Salvation doesn't come by my choice or will, but by the grace of God alone, through the gift of faith alone which He alone gives.
I was raised in the Evangelical tradition, so I was raised on Decision Theology, and so if you want to know when I said the "Sinner's Prayer", well I prayed that once when I was almost four years old. Then I prayed it again when I was eight years old because i was afraid that I didn't understand or really mean it when I was four. And I continued to worry about whether I meant it or knew what it meant to mean it--and that realization that this theology of Decision was just another form of works righteousness which cannot offer assurance and hope ultimately led me down the road (quite unintentionally) to becoming a Lutheran, because in Lutheranism I heard the Gospel purely preached.
I believed before the whole "Sinner's Prayer", and I've believed throughout my whole life. I've believed because the Word has always been around me, saturating my life, it was always on my parents' lips from the moment I entered this world. And it is that Gospel which, as St. Paul says, is "the power of God to save all who believe".
I eventually received Holy Baptism when I was 17, since--again--I was raised in the modern Evangelical/Pentecostal tradition where Baptism is seen not as a Sacramental gift of God by which He adopts us by the grace and Word attached to Baptism, but as a personal choice one makes to confess their faith publicly (a non-biblical teaching by the way).

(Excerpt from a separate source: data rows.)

-- ==== Sys2Proof/Machine/Operands.lean ====
section
/-! DEFINITION. Operand forms: general operands with their poison, sign-extended immediates, vector
registers under a mask, and capabilities with their bounds and checks (R215 to R217, R348). -/

namespace Sys2Proof.Machine

open Host Sys2Proof

/-! ### General registers and immediates -/

/-- The value of g[n] as 64 bits, and its poison. -/
def State.gv (s : State) (n : Nat) : W64 := (s.g n).w
def State.gp (s : State) (n : Nat) : Bool := (s.g n).poison

/-- A result in g[d] within latency L. -/
def State.landG (s : State) (d : Nat) (v : W64) (poison : Bool) (lat : Nat) : State :=
  s.land (gKey d) (gval v poison) lat

/-- An immediate sign-extended to 64 bits (R306, R318). -/
def simm {n : Nat} (i : BitVec n) : W64 := i.signExtend 64

/-! ### Vectors and masks (R209, R366) -/

/-- The active lanes of mask k[n]. -/
def State.active (s : State) (n : Nat) : List Nat :=
  (List.range 32).filter (fun i => (s.k n).bits.getLsbD i)

/-- Land lanes of v[d]. -/
def State.landLanes (s : State) (d : Nat) (vals : List (Nat × RVal)) (lat : Nat) : State :=
  vals.foldl (fun s (i, v) => s.land (vKey d i) v lat) s

/-! ### Capabilities (R215, R216) -/

/-- A capability register: 128 bits, with the hidden tag and the poison of `RVal`. -/
def capAddr (v : RVal) : Nat := (v.bits.extractLsb' 0 56).toNat
def capPerms (v : RVal) : Nat := (v.bits.extractLsb' 56 8).toNat
def capSpace (v : RVal) : Nat := (v.bits.extractLsb' 64 3).toNat
def capE (v : RVal) : Nat := (v.bits.extractLsb' 67 6).toNat
def capB (v : RVal) : Nat := (v.bits.extractLsb' 73 27).toNat
def capL (v : RVal) : Nat := (v.bits.extractLsb' 100 28).toNat

/-- A capability from its fields. -/
def mkCap (addr perms space e B L : Nat) (tag poison : Bool) : RVal :=
  { bits := BitVec.ofNat 28 L ++ BitVec.ofNat 27 B ++ BitVec.ofNat 6 e ++ BitVec.ofNat 3 space ++
      BitVec.ofNat 8 perms ++ BitVec.ofNat 56 addr, tag := tag, poison := poison }

/-- base = ((address >> (e + 27)) << (e + 27)) | (B << e) (R216). -/
def capBase (v : RVal) : Nat :=
  (capAddr v >>> (capE v + 27)) <<< (capE v + 27) ||| (capB v <<< capE v)

/-- limit = base + (L << e) (R216). -/
def capLimit (v : RVal) : Nat := capBase v + capL v <<< capE v

/-- A tagged result keeps its tag only under the conditions of R216: e ≤ 29, space 1 to 5, limit within
its block and within 2^56. -/
def capSound (v : RVal) : Bool :=
  capE v ≤ 29 && 1 ≤ capSpace v && capSpace v ≤ 5 && decide (capLimit v ≤ 2 ^ 56) &&
  decide (capLimit v ≤ (capAddr v >>> (capE v + 27) + 1) <<< (capE v + 27))

def permR : Nat := 1
def permW : Nat := 2
def permAM : Nat := 4
def permAG : Nat := 8
def permCR : Nat := 16
def permCW : Nat := 32
def permSH : Nat := 64
def permSV : Nat := 128

def hasPerms (v : RVal) (need : Nat) : Bool := capPerms v &&& need == need

/-- The owner code of a virtual address (R123). -/
def ownerOf (a : Nat) : Nat := (a >>> 50) % 64

/-- The owner code of the bytes agrees with the space (R217, R123); the pad is 4 MiB (R221). -/
def ownerFits (space : Nat) (a : Int) (n : Nat) : Bool :=
  let lo := a.toNat
  let hi := (a + n - 1).toNat
  let ok := fun (x : Nat) =>
    if space = 1 then decide (x < 2 ^ 22)
    else if space = 2 then decide (ownerOf x ≤ 59)
    else if space = 3 then ownerOf x == 60
    else if space = 4 then ownerOf x == 61
    else if space = 5 then ownerOf x == 63
    else false
  0 ≤ a && ok lo && (n == 0 || ok hi)

/-- CTX_EINFO of a CAPFAULT: word, capability register, reason, address (R230). -/
def capInfo (word cr reason : Nat) (a : Int) : W64 :=
  w64 (word + cr * 4 + reason * 64 + wrap a 56 * 256)

def alignInfo (word : Nat) (a : Int) : W64 := w64 (word + wrap a 56 * 256)

/-- The checks of R217, in their order, for `n` bytes at `a` = cursor + offset through capability register
`cr`: spaces allowed, permissions needed, natural alignment. A tag that is clear, a space that does not
fit, a missing permission, bounds, then ALIGN. A pad access with a negative or too large address has an
owner code that fits no pad: reason 1 when it lies outside the bounds of a pad capability. -/
def capCheck (v : RVal) (cr word : Nat) (sMode : Bool) (a : Int) (n : Nat) (spaces : List Nat)
    (need align : Nat) : Option (Nat × W64) :=
  if !v.tag then some (0x03, capInfo word cr 0 a)
  else if !spaces.contains (capSpace v) then some (0x03, capInfo word cr 3 a)
  else if capSpace v ≠ 1 ∧ !ownerFits (capSpace v) a n then some (0x03, capInfo word cr 3 a)
  else if !hasPerms v need || (hasPerms v permSV && !sMode) then some (0x03, capInfo word cr 2 a)
  else if a < (capBase v : Int) ∨ (capLimit v : Int) < a + n ∨ (capSpace v = 1 ∧ !ownerFits 1 a n) then
    some (0x03, capInfo word cr 1 a)
  else if a % (align : Int) ≠ 0 then some (0x04, alignInfo word a)
  else none

/-- The address cursor + offset, without wrap (R217). -/
def capAt (v : RVal) (off : Int) : Int := (capAddr v : Int) + off

/-- The checks of R217 for a pad access of the issuing word through c[cr]. -/
def State.padCap (s : State) (cr : Nat) (off : Int) (n need align : Nat) : Option (Nat × W64) :=
  let v := s.c cr
  capCheck v cr s.cur.word s.me.sMode (capAt v off) n [1] need align

/-- The address of a pad access of the issuing word. -/
def State.padAddr (s : State) (cr : Nat) (off : Int) : Nat := (capAt (s.c cr) off).toNat

/-- The conditions that every pad word checks in its issue group (R348): poison of the capability, R217,
the region tracker, and for the checked words the line tags. -/
def State.padChecks (s : State) (cr : Nat) (off : Int) (n need align : Nat) (writes lines : Bool) :
    List (Option (Nat × W64)) :=
  let a := s.padAddr cr off
  [ s.padCap cr off n need align,
    s.trkCheck a (a + n) writes false,
    if lines then s.lineCheck a (a + n) else none,
    poisonIf s (s.c cr).poison ]

end Sys2Proof.Machine
end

So I'm baptized, I've always believed. I can confess baptismus sum--I am baptized--and by this have confidence of my salvation in Jesus Christ. Not by my works, my will, my choices, but by the good will and grace of God accomplished by the all-sufficient work of Jesus Christ who died and rose.
Now do you really want to get into a debate over Monergism and the Sacraments; or shall we go back to the topic of the thread?
-CryptoLutheran
Well as far as I am concerned we were discussing the topic of the thread. We were discussing whether or not Christians are the ultimate "Conspiracy Theorists" as the world would recognize us, or are we Conventional Thinkers.
As a Baptist, convinced that you need to make a choice for or against Christ, you would have been considered a Conspiracy Theorist by all Atheists and some others who refuse to believe in Christ Jesus.
As a Lutheran, I don't know what to make of what you said. I'll leave that in God's hands to sort out, but by your own admission, your peers believed that it was true and by tradition you believed it.
The bottom line is this, if we think like the World does, we cannot accept the Truth written in Scripture. Therefore, anyone who professes to believe God's Word and that Jesus died on the Cross at Calvary, rose again the third day and is seated at the right hand of the Father and will return again Triumphant has to be, and is considered a Conspiracy Theorist, even if they don't relish the term.
Because Herod conspired to kill Jesus by having all the boy babies under a certain age killed; thereby killing the Messiah.
That is a Conspiracy Theory, the biggest grandaddy of them all. Christians believe it as fact.
The Jews would have believed this Conspiracy of Jesus being the Messiah IF Jesus had acted the way they wanted Him to.
Some Jews, thank God, did believe it, but the majority didn't.
So Christianity in and of itself is a Conspiracy. Some come to it because it has become a tradition in their lives, that is widely accepted by the people they trust and respect. Like you did.
Others come by it, because they dare to believe something their peers refuse to believe, and they investigate it and find enough validation for them to come to a conclusion, that YES it must be true.
But, Christians that bash "Conspiracy Theorists" should look at themselves in the mirror and realize that they are calling themselves fruitcakes, wackos and nutjobs just by their own professions of faith.
It was a Conspiracy to cause Jesus to be arrested and then crucified, even though he was innocent, because they conspired against Him and Judas even took a bribe of 30 pieces of silver.